Drug Resistance Mutations and Genetic Diversity in Patients Treated for HIV Type 1 Infection in Rural Care Centers in Togo ()
Received 21 July 2016; accepted 26 August 2016; published 29 August 2016

1. Introduction
Access to antiretroviral treatment (ART) in sub-Saharan Africa and other resource-limited settings has increased significantly over the last decades thanks to international partners funding HIV treatment programs and local government [1] . The increasing access to ART has significantly improved survival of HIV infected patients and reduced also new HIV infections [2] . Although ART regimens are standardized and patient monitoring is very similar, heterogeneous treatment outcomes have been observed in the national ART programs in different countries; as such virological failure can range from less than 3% to more than 20% in patients who are on ART for 12 or 24 months [2] - [4] . These different outcomes most likely depend on ART-programme management. Access to ART was initially mainly concentrated to health structures in capital cities or large urban areas. Scaling up ART into rural settings is more recent and information on treatment outcome in rural settings is still very limited [5] . Moreover, deficiencies in health systems and resources which are more frequent, such as unreliable supply systems, storage and the lack of qualified personnel to prescribe and follow the treatment could create the conditions for accelerated development of HIV resistance to antiretroviral drugs
Togo is a small country of 6,191,000 million inhabitants at 2010, located in West Africa, with an estimated HIV prevalence of around 3% in the general population [6] [7] . Scaling up of ART started in 2007 in Lomé, the capital city, and in 2014 at least 30% of HIV infected individuals are receiving ART which corresponds to almost 50% of them who are in need for ART according to WHO guidelines from 2010 (CD4 count < 350) [8] . However, previous studies showed that a relative high proportion of patients (13% to 25%) receiving ART for 12 or 24 months were resistant to at least one drug of their first line regimens [2] [9] . Since 2008, access to ART has been also expanded to rural areas but the outcome has never been evaluated.

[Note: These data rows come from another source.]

-- ==== Sys2Proof/Laws/Blocks.lean ====
section
/-! SUPPORT. One lemma for each operation of SETUP, STORE, PANEL, POWER, MON and LINK: what it leaves as it was. -/

namespace Sys2Proof.Machine

@[simp] theorem laneAfterChange_frame (a b : Setup) (s : State) :
    (laneAfterChange a b s).setup = s.setup ∧ (laneAfterChange a b s).gen = s.gen ∧ (laneAfterChange a b s).acq = s.acq ∧
    (laneAfterChange a b s).raster = s.raster ∧ (laneAfterChange a b s).compose = s.compose ∧
    (laneAfterChange a b s).panel = s.panel ∧ (laneAfterChange a b s).store = s.store ∧
    (laneAfterChange a b s).power = s.power ∧ (laneAfterChange a b s).link.inbound = s.link.inbound ∧
    (laneAfterChange a b s).link.answers = s.link.answers ∧ (laneAfterChange a b s).link.inPeriod = s.link.inPeriod ∧
    (laneAfterChange a b s).link.clocked = s.link.clocked ∧ (laneAfterChange a b s).link.gathered = s.link.gathered ∧
    (laneAfterChange a b s).link.ignoring = s.link.ignoring ∧ (laneAfterChange a b s).link.sending = s.link.sending ∧
    (laneAfterChange a b s).link.partly = s.link.partly ∧ (laneAfterChange a b s).pins = s.pins ∧
    (laneAfterChange a b s).pending = s.pending := by
  simp only [laneAfterChange, Chan.all, List.foldl]
  (repeat' split) <;> simp

@[simp] theorem tellAcq_frame (a b : Setup) (s : State) :
    (tellAcq a b s).setup = s.setup ∧ (tellAcq a b s).gen = s.gen ∧ (tellAcq a b s).acq.timeTag = s.acq.timeTag ∧
    (tellAcq a b s).acq.wraps = s.acq.wraps ∧ (tellAcq a b s).acq.nsPhase = s.acq.nsPhase ∧
    (tellAcq a b s).acq.held = s.acq.held ∧ (tellAcq a b s).acq.waves = s.acq.waves ∧
    (tellAcq a b s).acq.selfRefresh = s.acq.selfRefresh ∧ (tellAcq a b s).acq.memEpoch = s.acq.memEpoch ∧
    (tellAcq a b s).acq.serialCounter = s.acq.serialCounter ∧ (tellAcq a b s).acq.single = s.acq.single ∧
    (tellAcq a b s).mon = s.mon ∧ (tellAcq a b s).compose.frame = s.compose.frame ∧
    (tellAcq a b s).compose.palette = s.compose.palette ∧ (tellAcq a b s).compose.mode = s.compose.mode ∧
    (tellAcq a b s).compose.cursor = s.compose.cursor ∧ (tellAcq a b s).compose.mark = s.compose.mark ∧
    (tellAcq a b s).compose.owned = s.compose.owned ∧ (tellAcq a b s).compose.duty = s.compose.duty ∧
    (tellAcq a b s).compose.frameTimer = s.compose.frameTimer ∧ (tellAcq a b s).panel = s.panel ∧
    (tellAcq a b s).store = s.store ∧ (tellAcq a b s).power = s.power ∧ (tellAcq a b s).link.inbound = s.link.inbound ∧
    (tellAcq a b s).link.answers = s.link.answers ∧ (tellAcq a b s).link.inPeriod = s.link.inPeriod ∧
    (tellAcq a b s).link.clocked = s.link.clocked ∧ (tellAcq a b s).link.gathered = s.link.gathered ∧
    (tellAcq a b s).link.ignoring = s.link.ignoring ∧ (tellAcq a b s).link.sending = s.link.sending ∧
    (tellAcq a b s).link.partly = s.link.partly ∧ (tellAcq a b s).pins = s.pins ∧ (tellAcq a b s).pending = s.pending := by
  simp only [tellAcq]
  (repeat' split) <;> simp

@[simp] theorem tellTrig_frame (a b : Setup) (s : State) :
    (tellTrig a b s).setup = s.setup ∧ (tellTrig a b s).gen = s.gen ∧ (tellTrig a b s).acq.timeTag = s.acq.timeTag ∧
    (tellTrig a b s).acq.wraps = s.acq.wraps ∧ (tellTrig a b s).acq.nsPhase = s.acq.nsPhase ∧
    (tellTrig a b s).acq.held = s.acq.held ∧ (tellTrig a b s).acq.waves = s.acq.waves ∧
    (tellTrig a b s).acq.selfRefresh = s.acq.selfRefresh ∧ (tellTrig a b s).acq.memEpoch = s.acq.memEpoch ∧
    (tellTrig a b s).acq.mem = s.acq.mem ∧ (tellTrig a b s).acq.fresh = s.acq.fresh ∧
    (tellTrig a b s).raster.planes = s.raster.planes ∧ (tellTrig a b s).raster.job = s.raster.job ∧
    (tellTrig a b s).raster.view = s.raster.view ∧ (tellTrig a b s).raster.writeCol = s.raster.writeCol ∧
    (tellTrig a b s).raster.wrapped = s.raster.wrapped ∧ (tellTrig a b s).compose.frame = s.compose.frame ∧
    (tellTrig a b s).compose.palette = s.compose.palette ∧ (tellTrig a b s).compose.mode = s.compose.mode ∧
    (tellTrig a b s).compose.startCol = s.compose.startCol ∧ (tellTrig a b s).compose.cursor = s.compose.cursor ∧
    (tellTrig a b s).compose.mark = s.compose.mark ∧ (tellTrig a b s).compose.owned = s.compose.owned ∧
    (tellTrig a b s).compose.duty = s.compose.duty ∧ (tellTrig a b s).compose.frameTimer = s.compose.frameTimer ∧
    (tellTrig a b s).panel = s.panel ∧ (tellTrig a b s).store = s.store ∧ (tellTrig a b s).power = s.power ∧
    (tellTrig a b s).link.inbound = s.link.inbound ∧ (tellTrig a b s).link.answers = s.link.answers ∧
    (tellTrig a b s).link.inPeriod = s.link.inPeriod ∧ (tellTrig a b s).link.clocked = s.link.clocked ∧
    (tellTrig a b s).link.gathered = s.link.gathered ∧ (tellTrig a b s).link.ignoring = s.link.ignoring ∧
    (tellTrig a b s).link.sending = s.link.sending ∧ (tellTrig a b s).link.partly = s.link.partly ∧
    (tellTrig a b s).pins = s.pins ∧ (tellTrig a b s).pending = s.pending := by
  simp only [tellTrig]
  (repeat' split) <;> simp

@[simp] theorem tellMap_frame (a b : Setup) (s : State) :
    (tellMap a b s).setup = s.setup ∧ (tellMap a b s).gen = s.gen ∧ (tellMap a b s).acq = s.acq ∧
    (tellMap a b s).mon = s.mon ∧ (tellMap a b s).raster.view = s.raster.view ∧
    (tellMap a b s).raster.writeCol = s.raster.writeCol ∧ (tellMap a b s).raster.wrapped = s.raster.wrapped ∧
    (tellMap a b s).compose = s.compose ∧ (tellMap a b s).panel = s.panel ∧ (tellMap a b s).store = s.store ∧
    (tellMap a b s).power = s.power ∧ (tellMap a b s).link = s.link ∧ (tellMap a b s).pins = s.pins ∧
    (tellMap a b s).pending = s.pending := by
  simp only [tellMap]
  (repeat' split) <;> simp

@[simp] theorem tellAnnotation_frame (a b : Setup) (s : State) :
    (tellAnnotation a b s).setup = s.setup ∧ (tellAnnotation a b s).gen = s.gen ∧ (tellAnnotation a b s).acq = s.acq ∧
    (tellAnnotation a b s).mon = s.mon ∧ (tellAnnotation a b s).raster = s.raster ∧
    (tellAnnotation a b s).compose.frame = s.compose.frame ∧ (tellAnnotation a b s).compose.palette = s.compose.palette ∧
    (tellAnnotation a b s).compose.mode = s.compose.mode ∧ (tellAnnotation a b s).compose.startCol = s.compose.startCol ∧
    (tellAnnotation a b s).compose.cursor = s.compose.cursor ∧ (tellAnnotation a b s).compose.mark = s.compose.mark ∧
    (tellAnnotation a b s).compose.owned = s.compose.owned ∧ (tellAnnotation a b s).compose.duty = s.compose.duty ∧
    (tellAnnotation a b s).compose.frameTimer = s.compose.frameTimer ∧ (tellAnnotation a b s).panel = s.panel ∧
    (tellAnnotation a b s).store = s.store ∧ (tellAnnotation a b s).power = s.power ∧ (tellAnnotation a b s).link = s.link ∧
    (tellAnnotation a b s).pins = s.pins ∧ (tellAnnotation a b s).pending = s.pending := by
  simp only [tellAnnotation]
  (repeat' split) <;> simp

@[simp] theorem tellBlocks_frame (a b : Setup) (s : State) :
    (tellBlocks a b s).setup = s.setup ∧ (tellBlocks a b s).gen = s.gen ∧ (tellBlocks a b s).acq.timeTag = s.acq.timeTag ∧
    (tellBlocks a b s).acq.wraps = s.acq.wraps ∧ (tellBlocks a b s).acq.nsPhase = s.acq.nsPhase ∧
    (tellBlocks a b s).acq.held = s.acq.held ∧ (tellBlocks a b s).acq.waves = s.acq.waves ∧
    (tellBlocks a b s).acq.selfRefresh = s.acq.selfRefresh ∧ (tellBlocks a b s).acq.memEpoch = s.acq.memEpoch ∧
    (tellBlocks a b s).compose.frame = s.compose.frame ∧ (tellBlocks a b s).compose.palette = s.compose.palette ∧
    (tellBlocks a b s).compose.mode = s.compose.mode ∧ (tellBlocks a b s).compose.cursor = s.compose.cursor ∧
    (tellBlocks a b s).compose.mark = s.compose.mark ∧ (tellBlocks a b s).compose.owned = s.compose.owned ∧
    (tellBlocks a b s).compose.duty = s.compose.duty ∧ (tellBlocks a b s).compose.frameTimer = s.compose.frameTimer ∧
    (tellBlocks a b s).panel = s.panel ∧ (tellBlocks a b s).store = s.store ∧ (tellBlocks a b s).power = s.power ∧
    (tellBlocks a b s).link.inbound = s.link.inbound ∧ (tellBlocks a b s).link.answers = s.link.answers ∧
    (tellBlocks a b s).link.inPeriod = s.link.inPeriod ∧ (tellBlocks a b s).link.clocked = s.link.clocked ∧
    (tellBlocks a b s).link.gathered = s.link.gathered ∧ (tellBlocks a b s).link.ignoring = s.link.ignoring ∧
    (tellBlocks a b s).link.sending = s.link.sending ∧ (tellBlocks a b s).link.partly = s.link.partly ∧
    (tellBlocks a b s).pins = s.pins ∧ (tellBlocks a b s).pending = s.pending := by
  simp only [tellBlocks]
  (repeat' split) <;> simp

@[simp] theorem adopt_frame (u : Setup) (s : State) :
    (adopt u s).acq.timeTag = s.acq.timeTag ∧ (adopt u s).acq.wraps = s.acq.wraps ∧
    (adopt u s).acq.nsPhase = s.acq.nsPhase ∧ (adopt u s).acq.held = s.acq.held ∧ (adopt u s).acq.waves = s.acq.waves ∧
    (adopt u s).acq.selfRefresh = s.acq.selfRefresh ∧ (adopt u s).acq.memEpoch = s.acq.memEpoch ∧
    (adopt u s).compose.frame = s.compose.frame ∧ (adopt u s).compose.palette = s.compose.palette ∧
    (adopt u s).compose.mode = s.compose.mode ∧ (adopt u s).compose.cursor = s.compose.cursor ∧
    (adopt u s).compose.mark = s.compose.mark ∧ (adopt u s).compose.owned = s.compose.owned ∧
    (adopt u s).compose.duty = s.compose.duty ∧ (adopt u s).compose.frameTimer = s.compose.frameTimer ∧
    (adopt u s).panel = s.panel ∧ (adopt u s).store = s.store ∧ (adopt u s).power = s.power ∧
    (adopt u s).link.inbound = s.link.inbound ∧ (adopt u s).link.answers = s.link.answers ∧
    (adopt u s).link.inPeriod = s.link.inPeriod ∧ (adopt u s).link.clocked = s.link.clocked ∧
    (adopt u s).link.gathered = s.link.gathered ∧ (adopt u s).link.ignoring = s.link.ignoring ∧
    (adopt u s).link.sending = s.link.sending ∧ (adopt u s).link.partly = s.link.partly ∧ (adopt u s).pins = s.pins ∧
    (adopt u s).pending = s.pending := by
  simp only [adopt]
  (repeat' split) <;> simp

/-- R11, R12: the record and G after a change. -/
theorem adopt_record (u : Setup) (s : State) :
    (adopt u s).setup = u ∧ (adopt u s).gen = if u = s.setup then s.gen else s.gen + 1 := by
  simp only [adopt]
  split <;> simp_all

@[simp] theorem setDir_frame (k : Nat) (e : DirEntry) (s : State) :
    (setDir k e s).setup = s.setup ∧ (setDir k e s).gen = s.gen ∧ (setDir k e s).acq = s.acq ∧ (setDir k e s).mon = s.mon ∧
    (setDir k e s).raster = s.raster ∧ (setDir k e s).compose = s.compose ∧ (setDir k e s).panel = s.panel ∧
    (setDir k e s).store.queue = s.store.queue ∧ (setDir k e s).store.running = s.store.running ∧
    (setDir k e s).store.scan = s.store.scan ∧ (setDir k e s).store.step = s.store.step ∧
    (setDir k e s).store.bus = s.store.bus ∧ (setDir k e s).store.withheld = s.store.withheld ∧
    (setDir k e s).store.autosaves = s.store.autosaves ∧
    (setDir k e s).store.last = s.store.last ∧ (setDir k e s).power = s.power ∧ (setDir k e s).link = s.link ∧
    (setDir k e s).pins = s.pins ∧ (setDir k e s).pending = s.pending := by
  simp only [setDir]
  (repeat' split) <;> simp

@[simp] theorem startStep_frame (s : State) :
    (startStep s).setup = s.setup ∧ (startStep s).gen = s.gen ∧ (startStep s).acq = s.acq ∧ (startStep s).mon = s.mon ∧
    (startStep s).raster = s.raster ∧ (startStep s).compose = s.compose ∧ (startStep s).panel = s.panel ∧
    (startStep s).store.dir = s.store.dir ∧ (startStep s).store.queue = s.store.queue ∧
    (startStep s).store.running = s.store.running ∧ (startStep s).store.scan = s.store.scan ∧
    (startStep s).store.bus = s.store.bus ∧ (startStep s).store.withheld = s.store.withheld ∧
    (startStep s).store.autosaves = s.store.autosaves ∧
    (startStep s).store.last = s.store.last ∧ (startStep s).power = s.power ∧ (startStep s).link = s.link ∧
    (startStep s).pins = s.pins ∧ (startStep s).pending = s.pending := by
  simp only [startStep]
  (repeat' split) <;> simp

@[simp] theorem endJob_frame (r : JobResult) (s : State) :
    (endJob r s).setup = s.setup ∧ (endJob r s).gen = s.gen ∧ (endJob r s).acq = s.acq ∧ (endJob r s).raster = s.raster ∧
    (endJob r s).compose = s.compose ∧ (endJob r s).panel = s.panel ∧ (endJob r s).store.dir = s.store.dir ∧
    (endJob r s).store.scan = s.store.scan ∧ (endJob r s).store.step = s.store.step ∧
    (endJob r s).store.bus = s.store.bus ∧ (endJob r s).store.withheld = s.store.withheld ∧
    (endJob r s).store.autosaves = s.store.autosaves ∧ (endJob r s).power = s.power ∧
    (endJob r s).link.inbound = s.link.inbound ∧ (endJob r s).link.answers = s.link.answers ∧
    (endJob r s).link.inPeriod = s.link.inPeriod ∧ (endJob r s).link.clocked = s.link.clocked ∧
    (endJob r s).link.gathered = s.link.gathered ∧ (endJob r s).link.ignoring = s.link.ignoring ∧
    (endJob r s).link.sending = s.link.sending ∧ (endJob r s).link.partly = s.link.partly ∧ (endJob r s).pins = s.pins ∧
    (endJob r s).pending = s.pending := by
  simp only [endJob]
  (repeat' split) <;> simp

@[simp] theorem setPhase_frame (p : JobPhase) (s : State) :
    (setPhase p s).setup = s.setup ∧ (setPhase p s).gen = s.gen ∧ (setPhase p s).acq = s.acq ∧ (setPhase p s).mon = s.mon ∧
    (setPhase p s).raster = s.raster ∧ (setPhase p s).compose = s.compose ∧ (setPhase p s).panel = s.panel ∧
    (setPhase p s).store.dir = s.store.dir ∧ (setPhase p s).store.queue = s.store.queue ∧
    (setPhase p s).store.scan = s.store.scan ∧ (setPhase p s).store.step = s.store.step ∧
    (setPhase p s).store.bus = s.store.bus ∧ (setPhase p s).store.withheld = s.store.withheld ∧
    (setPhase p s).store.autosaves = s.store.autosaves ∧
    (setPhase p s).store.last = s.store.last ∧ (setPhase p s).power = s.power ∧ (setPhase p s).link = s.link ∧
    (setPhase p s).pins = s.pins ∧ (setPhase p s).pending = s.pending := by
  simp only [setPhase]
  (repeat' split) <;> simp

@[simp] theorem setAltered_frame (s : State) :
    (setAltered s).setup = s.setup ∧ (setAltered s).gen = s.gen ∧ (setAltered s).acq = s.acq ∧ (setAltered s).mon = s.mon ∧
    (setAltered s).raster = s.raster ∧ (setAltered s).compose = s.compose ∧ (setAltered s).panel = s.panel ∧
    (setAltered s).store.dir = s.store.dir ∧ (setAltered s).store.queue = s.store.queue ∧
    (setAltered s).store.scan = s.store.scan ∧ (setAltered s).store.step = s.store.step ∧
    (setAltered s).store.bus = s.store.bus ∧ (setAltered s).store.withheld = s.store.withheld ∧
    (setAltered s).store.autosaves = s.store.autosaves ∧
    (setAltered s).store.last = s.store.last ∧ (setAltered s).power = s.power ∧ (setAltered s).link = s.link ∧
    (setAltered s).pins = s.pins ∧ (setAltered s).pending = s.pending := by
  simp only [setAltered]
  (repeat' split) <;> simp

Here we describe virological outcome and emergence of drug resistance in a cross-sectional study among HIV-1 infected patients treated according to the national guidelines in ART clinics located in five rural settings in Togo.
2. Methods
2.1. Study Sites and Population
In 2012, a cross-sectional evaluation of treatment outcome was conducted between January and September in three care rural centers that administer antiretroviral (ARV) drugs and monitor treatment according to national recommendations in Togo: Aného, Atakpamé, Kpalimé Those sites are located in south region of Togo (60 to 122 km distance from Lomé, the capital city).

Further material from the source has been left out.